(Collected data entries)
-- ==== Sys2Proof/Machine/Bus.lean ====
section
/-! DEFINITION. Bus ports: set-up, error confinement, the priority queue, attempts, and received frames (R379 to R404), with the clock and window of a time-triggered port as far as an attempt needs them (R407, R410 to R414). -/
namespace Sys2Proof.Machine

/-! ### Set-up (R382, R385, R406) -/

def portEnabled (s : State) (p : Nat) : Bool := rb s R.CAN_PORT_CFG p 31
/-- BUS clocks in a nominal and in a data-phase bit (R382). -/
def nomClocks (s : State) (p : Nat) : Nat :=
  let w := rd s R.CAN_NBT p
  (fld w 31 23 + 1) * (1 + (fld w 22 15 + 1) + (fld w 14 8 + 1))
def dataClocks (s : State) (p : Nat) : Nat :=
  let w := rd s R.CAN_DBT p
  (fld w 28 24 + 1) * (1 + (fld w 20 16 + 1) + (fld w 11 8 + 1))

/-- BUS clocks in a time quantum of the nominal and of the data phase (R382). -/
def nomQuantum (s : State) (p : Nat) : Nat := fld (rd s R.CAN_NBT p) 31 23 + 1
def dataQuantum (s : State) (p : Nat) : Nat := fld (rd s R.CAN_DBT p) 28 24 + 1
/-- A resynchronisation moves a bit by its phase error, at most sjw, in quanta (R382). -/
def resyncQuanta (sjw : Nat) (phase : Int) : Int := clampInt (-(sjw : Int)) sjw phase
/-- The BUS clock of a bit at which it is sampled, after a resynchronisation by a phase error in quanta (R382). -/
def sampleClock (s : State) (p : Nat) (dataPhase : Bool) (phase : Int) : Int :=
  let nbt := rd s R.CAN_NBT p
  let dbt := rd s R.CAN_DBT p
  if dataPhase then dataQuantum s p * (1 + (fld dbt 20 16 + 1) + resyncQuanta (fld dbt 3 0 + 1) phase)
  else nomQuantum s p * (1 + (fld nbt 22 15 + 1) + resyncQuanta (fld nbt 7 1 + 1) phase)

/-- The starts of columns 1 onwards rise strictly from above 0 and below length (R406). -/
def startsRise (s : State) (p length : Nat) : Nat → Nat → Nat → Bool
  | 0, _, _ => true
  | n + 1, c, prev =>
    let x := fld (rd2 s R.CAN_TT_COL p c) 15 0
    prev < x && x < length && startsRise s p length n (c + 1) x

/-- A configuration `cfg` of port `p` fails a condition of R385 or R406. -/
def cfgBad (s : State) (p : Nat) (cfg : W32) : Bool :=
  let nbt := rd s R.CAN_NBT p
  let dbt := rd s R.CAN_DBT p
  let n := nomClocks s p
  let d := dataClocks s p
  let fd := flag cfg 27
  let xl := flag cfg 26
  let imw := rd s R.CAN_IMW_CFG p
  let tt := rd s R.CAN_TT_CFG p
  let length := rf s R.CAN_TT_CYCLE p 31 16
  let columns := rf s R.CAN_TT_CYCLE p 6 0
  n < 80 || 8000 < n || fld nbt 22 15 < 1
    || fld nbt 22 15 < fld nbt 7 1 || fld nbt 14 8 < fld nbt 7 1
    || fld dbt 20 16 < fld dbt 3 0 || fld dbt 11 8 < fld dbt 3 0
    || (flag nbt 0 && n < 640)
    || ((fd || xl) && d < (if xl then 4 else 10))
    || 4 ≤ fld cfg 30 28
    || (rb s R.CAN_XL_PWM p 0 && !xl)
    || (flag imw 31 && !(flag tt 31 && flag tt 30))
    || (flag tt 31 && (length < 100 || columns = 0 || 64 < columns || !startsRise s p length (columns - 1) 1 0
        || fld tt 21 11 % 8 ≠ 0 || (flag tt 30 && !fd) || (flag imw 30 && !xl)))

/-! ### The clock of a port (R407, R410) -/

/-- Device-time units in `n` NTU of a port (R407). -/
def ntuUnits (s : State) (p n : Nat) : Nat :=
  let b := busPort s p
  let r := if b.tt = 3 && !s.engine.convoy.joined then 2 ^ 30
    else if b.tt = 3 then (busPort s s.engine.convoy.parentPort).ratio else b.ratio
  roundDivNat (n * usUnits * 2 ^ 30) r
def lockedPort (b : BusPort) : Bool := b.tt = 2 && 4 ≤ b.good

/-- The cycle count of a port; while it is silent after a running matrix, cycles go on at the predicted instants (R398, R411). -/
def ttCycleNow (s : State) (p : Nat) : Nat :=
  let b := busPort s p
  if b.tt = 4 && b.running then
    (b.cycle + (s.now - b.cycleAt) / ntuUnits s p (rf s R.CAN_TT_CYCLE p 31 16)) % 2 ^ capNat 6 (rf s R.CAN_TT_CYCLE p 15 13)
  else b.cycle

/-- CAN_TT_STAT (R429). -/
def ttStatWord (s : State) (p : Nat) : W32 :=
  let b := busPort s p
  BitVec.ofNat 32 (b.tt * 2 ^ 29 + b2n (lockedPort b) * 2 ^ 28 + b.master * 2 ^ 24 + ttCycleNow s p % 64 * 2 ^ 18 + capNat 0xFFFF b.err)
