-- ==== Sys2Proof/Machine/DriveLink.lean ====
section
/-! DEFINITION. The relay link at work, and the control die's side of the drive die: discards, retransmission, training, resets seen, reports, the register copy, faults, and the monitor's grants (R302 to R309, R316 to R319, R439). -/
namespace Sys2Proof.Machine

/-! ### Up frames (R304 to R307, R316, R324) -/

/-- The up frame at the head, if it is one that `want` takes, is accepted and acted on. -/
def withUp (t : Time) (want : FrameBody → Bool) (act : FrameBody → State → State) (s : State) : State :=
  let s := begin' t s
  match headUp s with
  | some f => if want f.body then act f.body (takeUp f s) else s
  | none => s

/-- The trace packet of a report, whose event is its gate instant (R537, R539). -/
def reportTrace (r : Report) (s : State) : State :=
  traceAt 5 (b2n r.closing) r.gate (leBytes 1 r.channel ++ leBytes 2 (r.flags % 2 ^ 11) ++ [0]
    ++ leBytes 4 (r.delay.getD 0xFFFFFFFF)) s

/-- REPORT: a report waits for step 3 of the next sweep (R305). -/
def execReport (t : Time) (s : State) : Host.Outcome State Fault Refusal :=
  .next (withUp t (fun b => match b with
    | .report _ => true
    | _ => false) (fun b s => match b with
      | .report r => reportTrace r { s with drive := { s.drive with reports := s.drive.reports ++ [r] } }
      | _ => s) s)

/-- The lane faults that bits of DRV_FAULT stand for (R152, R324). -/
def faultLaneBits (bits : Nat) : Nat :=
  b2n (bitOf bits 6 || bitOf bits 5) + 2 * b2n (bitOf bits 4 || bitOf bits 3) + 8 * b2n (bitOf bits 2)
    + 4 * b2n (bitOf bits 1)

/-- Set fault bits on the lane of a direct channel, if one is bound. -/
def chLaneFault (n bits : Nat) (s : State) : State :=
  match laneOfDirect s n with
  | some k => laneFault k bits s
  | none => s

/-- Set bits in the control die's copy of a register (R298, R324). -/
def copyOr (r : Reg) (i bits : Nat) (s : State) : State := wr r i (rd s r i ||| BitVec.ofNat 32 bits) s

/-- FAULT: newly set drive faults reach the control die, its register copy among it (R298, R324, R329). -/
def execFault (t : Time) (s : State) : Host.Outcome State Fault Refusal :=
  .next (withUp t (fun b => match b with
    | .fault _ _ => true
    | _ => false) (fun b s => match b with
      | .fault n w =>
        let bits := w.toNat
        let s := if n < 64 then copyOr R.DRV_FAULT n bits (chLaneFault n (faultLaneBits bits) s)
          else (members (n - 64)).foldl (fun s m => copyOr R.DRV_FAULT m 2 (chLaneFault m 4 s))
            (copyOr R.DRV_HS_STAT (n - 64) bits s)
        let safety := 64 ≤ n || bitOf bits 4 || bitOf bits 3
        notify 0x1F n bits (ledgerReport (if safety then streamSafety else streamFault) 0x051F n bits s)
      | _ => s) s)

/-- The control die learns of a lapse (R316, R317). DESIGN CHOICE (log 47). -/
def learnLapse (cause : Nat) (s : State) : State :=
  let s := traceEvent 6 1 (leBytes 2 s.lease.epoch ++ leBytes 1 cause ++ [0]) s
  { s with
    lease := { s.lease with held := false, cause := cause, lapseAt := s.now, lapsed := true, lapseEpoch := s.lease.epoch }
    engine := { s.engine with lapseDue := true } }

/-- LEASE: the lease state and the last epoch held (R304, R316, R318). -/
def execLease (t : Time) (s : State) : Host.Outcome State Fault Refusal :=
  .next (withUp t (fun b => match b with
    | .lease _ _ _ _ => true
    | _ => false) (fun b s => match b with
      | .lease held e last cause =>
        if held then
          let s := if s.lease.held then s else { s with engine := { s.engine with grantDue := true } }
          { s with lease := { s.lease with held := true, epoch := e, granting := none, lapsed := false, known := true } }
        else
          let s := if s.lease.held then learnLapse cause s else s
          { s with lease := { s.lease with
              epoch := last, granting := none, known := true
              cause := if cause = 0 then s.lease.cause else cause } }
      | _ => s) s)

/-! ### The register copy (R298, R307) -/

/-- What the drive die shows at a register (R299, R328). -/
def drvShows (s : State) (off : Nat) : W32 :=
  let stored (r : Reg) : W32 := tabGet r.reset s.drive.regs off
  if regHas R.DRV_CH_STAT off then
    let n := regIdx R.DRV_CH_STAT off
    let c := drvCh s n
    BitVec.ofNat 32 (c.st * 2 ^ 29 + b2n (railBoost s (bankOf n)) * 2 ^ 28 + capNat 0xFFFF c.current)
  else if regHas R.DRV_BANK_STAT off then
    let k := regIdx R.DRV_BANK_STAT off
    BitVec.ofNat 32 (b2n (railBoost s k) * 2 ^ 31 + b2n (peakIn s k).isSome * 2 ^ 30
      + ((peakIn s k).getD 0 % 8) * 2 ^ 27 + ((members k).filter (waitsForBank s)).length)
  else if off = R.BOOST_STAT.base then
    BitVec.ofNat 32 (b2n (db s R.BOOST_CFG 0 31 && leased s && !s.drive.ov) * 2 ^ 31 + b2n s.drive.ov * 2 ^ 30
      + b2n s.drive.uv * 2 ^ 29 + b2n (!leased s) * 2 ^ 28 + capNat 0xFFFF s.drive.vboost)
  else if regHas R.DRV_TH_STAT off then
    let n := regIdx R.DRV_TH_STAT off
    let c := drvCh s n
    BitVec.ofNat 32 (tempQ4 (chTemp s n) * 2 ^ 16 + c.level * 2 ^ 14 + b2n c.measured * 2 ^ 13)
  else if regHas R.DRV_TH_RHOT off then
    BitVec.ofNat 32 (capNat 0xFFFF ((drvCh s (regIdx R.DRV_TH_RHOT off)).rHot.getD 0xFFFF))
  else if regHas R.DRV_FAULT off then
    setFlag (stored R.DRV_FAULT) 31 (chLatched s (regIdx R.DRV_FAULT off))
  else if regHas R.DRV_HS_STAT off then
    setFlag (stored R.DRV_HS_STAT) 31 (bankLatched s (regIdx R.DRV_HS_STAT off))
  else match regAt off with
    | some r => stored r
    | none => 0

/-- Register offsets in a row. -/
def offsetsFrom (base n : Nat) : List Nat := (List.range n).map (fun i => base + 4 * i)

/-- The register offsets and tallies of a segment of the copy, each at most what a frame carries: 0 to 63 a channel's drive registers, 64 to 127 its protection registers, 128 to 135 a bank, 136 the boost and common registers, 137 to 232 a third of a profile slot. DESIGN CHOICE (log 53). -/
def segOffsets (seg : Nat) : List Nat × List Nat :=
  if seg < 64 then (offsetsFrom (0x10000 + seg * 0x20) 6, [T.drvDefer seg, T.drvMinoff seg])
  else if seg < 128 then (offsetsFrom (0x12000 + (seg - 64) * 0x20) 7, [T.drvNomotion (seg - 64)])
  else if seg < 136 then
    let k := seg - 128
    (offsetsFrom (0x10800 + k * 0x10) 2 ++ offsetsFrom (0x12800 + k * 0x10) 2, [T.bankRefused k, T.bankConflict k])
  else if seg = 136 then
    (offsetsFrom 0x10C00 4 ++ [0x10C18] ++ offsetsFrom 0x12C00 4, [T.boostRecovered, T.boostSupplied])
  else
    let b := 0x11000 + (seg - 137) / 3 * 0x80
    (match (seg - 137) % 3 with
      | 0 => offsetsFrom b 5 ++ offsetsFrom (b + 0x20) 6
      | 1 => offsetsFrom (b + 0x38) 9
      | _ => offsetsFrom (b + 0x5C) 9, [])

WHAT YOU NEED TO DO
If the word "resyncQuanta" appears in a line above, copy that line.

SOLUTION FOR THIS TASK
def resyncQuanta (sjw : Nat) (phase : Int) : Int := clampInt (-(sjw : Int)) sjw phase
  if dataPhase then dataQuantum s p * (1 + (fld dbt 20 16 + 1) + resyncQuanta (fld dbt 3 0 + 1) phase)
  else nomQuantum s p * (1 + (fld nbt 22 15 + 1) + resyncQuanta (fld nbt 7 1 + 1) phase)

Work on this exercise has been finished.